=== Begin Enclosure ===

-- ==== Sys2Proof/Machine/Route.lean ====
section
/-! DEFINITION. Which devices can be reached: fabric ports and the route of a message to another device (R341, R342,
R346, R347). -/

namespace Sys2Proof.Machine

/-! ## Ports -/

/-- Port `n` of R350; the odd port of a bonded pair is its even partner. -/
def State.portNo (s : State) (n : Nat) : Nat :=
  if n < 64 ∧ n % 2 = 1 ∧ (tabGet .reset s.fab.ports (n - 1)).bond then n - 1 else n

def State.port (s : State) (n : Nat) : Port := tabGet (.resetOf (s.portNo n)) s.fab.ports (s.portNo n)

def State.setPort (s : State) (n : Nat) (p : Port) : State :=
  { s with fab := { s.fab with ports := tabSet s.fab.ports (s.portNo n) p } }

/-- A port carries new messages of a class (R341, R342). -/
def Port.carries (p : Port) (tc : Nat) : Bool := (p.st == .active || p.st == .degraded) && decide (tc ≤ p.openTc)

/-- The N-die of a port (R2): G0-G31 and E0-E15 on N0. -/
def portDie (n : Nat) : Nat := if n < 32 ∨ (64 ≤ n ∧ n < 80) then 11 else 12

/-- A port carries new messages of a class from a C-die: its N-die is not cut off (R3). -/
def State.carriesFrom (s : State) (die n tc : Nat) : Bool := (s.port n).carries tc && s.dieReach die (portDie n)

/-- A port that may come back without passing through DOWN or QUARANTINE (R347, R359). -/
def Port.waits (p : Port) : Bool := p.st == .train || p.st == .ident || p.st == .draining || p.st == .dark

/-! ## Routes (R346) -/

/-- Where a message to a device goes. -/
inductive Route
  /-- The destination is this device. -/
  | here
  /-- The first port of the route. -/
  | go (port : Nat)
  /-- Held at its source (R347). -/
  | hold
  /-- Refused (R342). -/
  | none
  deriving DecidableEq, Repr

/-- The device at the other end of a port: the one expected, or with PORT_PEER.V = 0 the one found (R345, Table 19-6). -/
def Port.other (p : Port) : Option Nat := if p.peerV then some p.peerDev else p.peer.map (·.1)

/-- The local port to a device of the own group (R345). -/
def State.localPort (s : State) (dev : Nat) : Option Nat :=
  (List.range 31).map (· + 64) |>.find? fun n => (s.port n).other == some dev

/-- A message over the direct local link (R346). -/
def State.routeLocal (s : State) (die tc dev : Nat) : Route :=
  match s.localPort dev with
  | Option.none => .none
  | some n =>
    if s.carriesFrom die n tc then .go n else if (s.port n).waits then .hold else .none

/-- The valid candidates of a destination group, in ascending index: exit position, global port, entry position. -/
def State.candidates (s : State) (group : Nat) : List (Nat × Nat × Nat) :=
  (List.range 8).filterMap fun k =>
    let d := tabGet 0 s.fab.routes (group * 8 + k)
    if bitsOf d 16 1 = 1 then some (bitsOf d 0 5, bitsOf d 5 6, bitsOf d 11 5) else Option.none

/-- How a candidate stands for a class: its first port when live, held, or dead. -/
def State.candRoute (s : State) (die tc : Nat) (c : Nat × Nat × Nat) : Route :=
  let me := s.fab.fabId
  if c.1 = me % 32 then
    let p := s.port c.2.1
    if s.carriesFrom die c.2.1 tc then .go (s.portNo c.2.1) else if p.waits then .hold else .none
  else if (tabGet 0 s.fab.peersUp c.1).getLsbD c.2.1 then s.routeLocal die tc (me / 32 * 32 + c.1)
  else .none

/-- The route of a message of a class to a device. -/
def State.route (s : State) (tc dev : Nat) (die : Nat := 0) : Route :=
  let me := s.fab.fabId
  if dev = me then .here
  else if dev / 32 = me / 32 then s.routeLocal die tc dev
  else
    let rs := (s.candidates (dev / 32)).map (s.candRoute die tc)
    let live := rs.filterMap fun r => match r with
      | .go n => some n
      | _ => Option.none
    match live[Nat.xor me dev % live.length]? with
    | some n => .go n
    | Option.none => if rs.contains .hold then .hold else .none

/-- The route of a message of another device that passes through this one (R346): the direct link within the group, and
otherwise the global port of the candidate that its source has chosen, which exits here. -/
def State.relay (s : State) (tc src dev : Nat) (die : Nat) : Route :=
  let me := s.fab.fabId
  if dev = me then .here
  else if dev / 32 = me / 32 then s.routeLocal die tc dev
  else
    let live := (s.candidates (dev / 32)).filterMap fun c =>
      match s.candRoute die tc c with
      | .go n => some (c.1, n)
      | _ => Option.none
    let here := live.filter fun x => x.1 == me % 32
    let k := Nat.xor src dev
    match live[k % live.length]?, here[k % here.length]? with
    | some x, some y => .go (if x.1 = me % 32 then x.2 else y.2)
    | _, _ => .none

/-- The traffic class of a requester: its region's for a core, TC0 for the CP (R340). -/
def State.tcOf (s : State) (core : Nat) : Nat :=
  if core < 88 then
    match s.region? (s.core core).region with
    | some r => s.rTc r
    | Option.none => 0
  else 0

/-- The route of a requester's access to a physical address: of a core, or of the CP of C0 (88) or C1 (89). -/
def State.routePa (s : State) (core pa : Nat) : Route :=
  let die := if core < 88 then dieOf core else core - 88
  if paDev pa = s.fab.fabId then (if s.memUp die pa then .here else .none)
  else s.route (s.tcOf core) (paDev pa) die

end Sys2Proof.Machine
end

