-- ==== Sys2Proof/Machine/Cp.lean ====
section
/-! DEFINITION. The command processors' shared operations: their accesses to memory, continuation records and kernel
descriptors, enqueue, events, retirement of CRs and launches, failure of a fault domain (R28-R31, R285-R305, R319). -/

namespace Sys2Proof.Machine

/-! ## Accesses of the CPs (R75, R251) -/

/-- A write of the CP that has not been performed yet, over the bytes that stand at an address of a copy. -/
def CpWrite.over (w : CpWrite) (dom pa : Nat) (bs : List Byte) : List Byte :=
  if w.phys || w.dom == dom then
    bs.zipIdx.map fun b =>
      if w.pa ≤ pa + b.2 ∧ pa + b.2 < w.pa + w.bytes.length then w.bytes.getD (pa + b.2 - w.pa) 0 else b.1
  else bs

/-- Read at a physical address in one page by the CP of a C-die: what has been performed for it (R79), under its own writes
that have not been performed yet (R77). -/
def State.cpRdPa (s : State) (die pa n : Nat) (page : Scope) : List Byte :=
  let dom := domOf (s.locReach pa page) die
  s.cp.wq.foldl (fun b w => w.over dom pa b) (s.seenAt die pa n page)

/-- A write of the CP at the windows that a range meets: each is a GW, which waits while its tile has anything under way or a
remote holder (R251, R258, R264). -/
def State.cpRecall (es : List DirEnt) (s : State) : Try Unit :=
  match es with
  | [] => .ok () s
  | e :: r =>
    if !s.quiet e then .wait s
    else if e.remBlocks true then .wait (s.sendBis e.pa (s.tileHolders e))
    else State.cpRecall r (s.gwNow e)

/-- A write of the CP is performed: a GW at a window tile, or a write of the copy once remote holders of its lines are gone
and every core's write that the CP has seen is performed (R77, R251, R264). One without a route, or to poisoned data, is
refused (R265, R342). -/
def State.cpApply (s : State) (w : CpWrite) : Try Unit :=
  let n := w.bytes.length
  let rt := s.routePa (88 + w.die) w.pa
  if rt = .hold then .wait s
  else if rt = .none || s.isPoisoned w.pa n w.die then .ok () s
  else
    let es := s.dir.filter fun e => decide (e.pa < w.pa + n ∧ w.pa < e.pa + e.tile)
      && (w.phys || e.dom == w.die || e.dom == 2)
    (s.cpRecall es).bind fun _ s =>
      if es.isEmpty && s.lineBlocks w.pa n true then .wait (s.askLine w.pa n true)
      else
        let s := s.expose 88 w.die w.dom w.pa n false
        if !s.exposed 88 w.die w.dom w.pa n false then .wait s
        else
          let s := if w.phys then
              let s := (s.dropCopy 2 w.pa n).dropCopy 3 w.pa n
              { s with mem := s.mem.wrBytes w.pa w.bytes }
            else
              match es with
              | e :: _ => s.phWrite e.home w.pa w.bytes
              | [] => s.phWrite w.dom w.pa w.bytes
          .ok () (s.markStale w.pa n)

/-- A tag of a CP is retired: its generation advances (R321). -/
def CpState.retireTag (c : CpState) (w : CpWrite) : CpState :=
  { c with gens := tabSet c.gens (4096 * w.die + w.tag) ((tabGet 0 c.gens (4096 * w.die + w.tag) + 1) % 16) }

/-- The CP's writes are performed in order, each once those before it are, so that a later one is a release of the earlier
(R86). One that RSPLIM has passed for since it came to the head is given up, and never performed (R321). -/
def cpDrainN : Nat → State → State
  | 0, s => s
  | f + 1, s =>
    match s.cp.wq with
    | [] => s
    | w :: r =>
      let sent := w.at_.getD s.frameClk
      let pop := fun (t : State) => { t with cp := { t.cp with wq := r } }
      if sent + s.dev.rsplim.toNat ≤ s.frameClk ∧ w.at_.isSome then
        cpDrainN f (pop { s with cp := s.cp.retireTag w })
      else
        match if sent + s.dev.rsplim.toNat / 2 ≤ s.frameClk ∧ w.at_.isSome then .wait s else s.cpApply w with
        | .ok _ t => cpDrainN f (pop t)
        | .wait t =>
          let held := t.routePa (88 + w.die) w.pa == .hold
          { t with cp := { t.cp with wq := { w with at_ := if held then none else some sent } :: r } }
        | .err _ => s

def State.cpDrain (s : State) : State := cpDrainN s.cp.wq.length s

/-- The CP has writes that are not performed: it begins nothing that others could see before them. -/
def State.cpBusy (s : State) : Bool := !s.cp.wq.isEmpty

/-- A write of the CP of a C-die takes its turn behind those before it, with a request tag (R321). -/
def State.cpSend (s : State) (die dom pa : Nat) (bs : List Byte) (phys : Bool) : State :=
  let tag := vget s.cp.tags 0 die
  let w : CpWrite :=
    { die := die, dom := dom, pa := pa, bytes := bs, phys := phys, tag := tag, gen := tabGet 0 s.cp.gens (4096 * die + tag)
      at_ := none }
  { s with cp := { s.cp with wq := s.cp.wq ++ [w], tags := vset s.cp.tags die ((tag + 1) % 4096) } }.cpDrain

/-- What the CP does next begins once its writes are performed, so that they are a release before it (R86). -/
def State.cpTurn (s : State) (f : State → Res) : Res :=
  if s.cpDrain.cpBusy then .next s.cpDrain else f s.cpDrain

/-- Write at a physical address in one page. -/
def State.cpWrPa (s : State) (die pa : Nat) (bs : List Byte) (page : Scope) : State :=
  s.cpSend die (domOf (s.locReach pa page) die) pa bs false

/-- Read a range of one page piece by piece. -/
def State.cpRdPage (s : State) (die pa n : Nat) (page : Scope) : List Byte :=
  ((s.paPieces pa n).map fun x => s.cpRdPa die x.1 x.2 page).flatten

=== End Enclosure ===

## Task statement
Look above for the line holding "x.2 else y.2)" and the line holding "def State.routePa (s", then output exactly those two lines and every line between them, nothing more.

## Answer space
    | some x, some y => .go (if x.1 = me % 32 then x.2 else y.2)
    | _, _ => .none

/-- The traffic class of a requester: its region's for a core, TC0 for the CP (R340). -/
def State.tcOf (s : State) (core : Nat) : Nat :=
  if core < 88 then
    match s.region? (s.core core).region with
    | some r => s.rTc r
    | Option.none => 0
  else 0

/-- The route of a requester's access to a physical address: of a core, or of the CP of C0 (88) or C1 (89). -/
def State.routePa (s : State) (core pa : Nat) : Route :=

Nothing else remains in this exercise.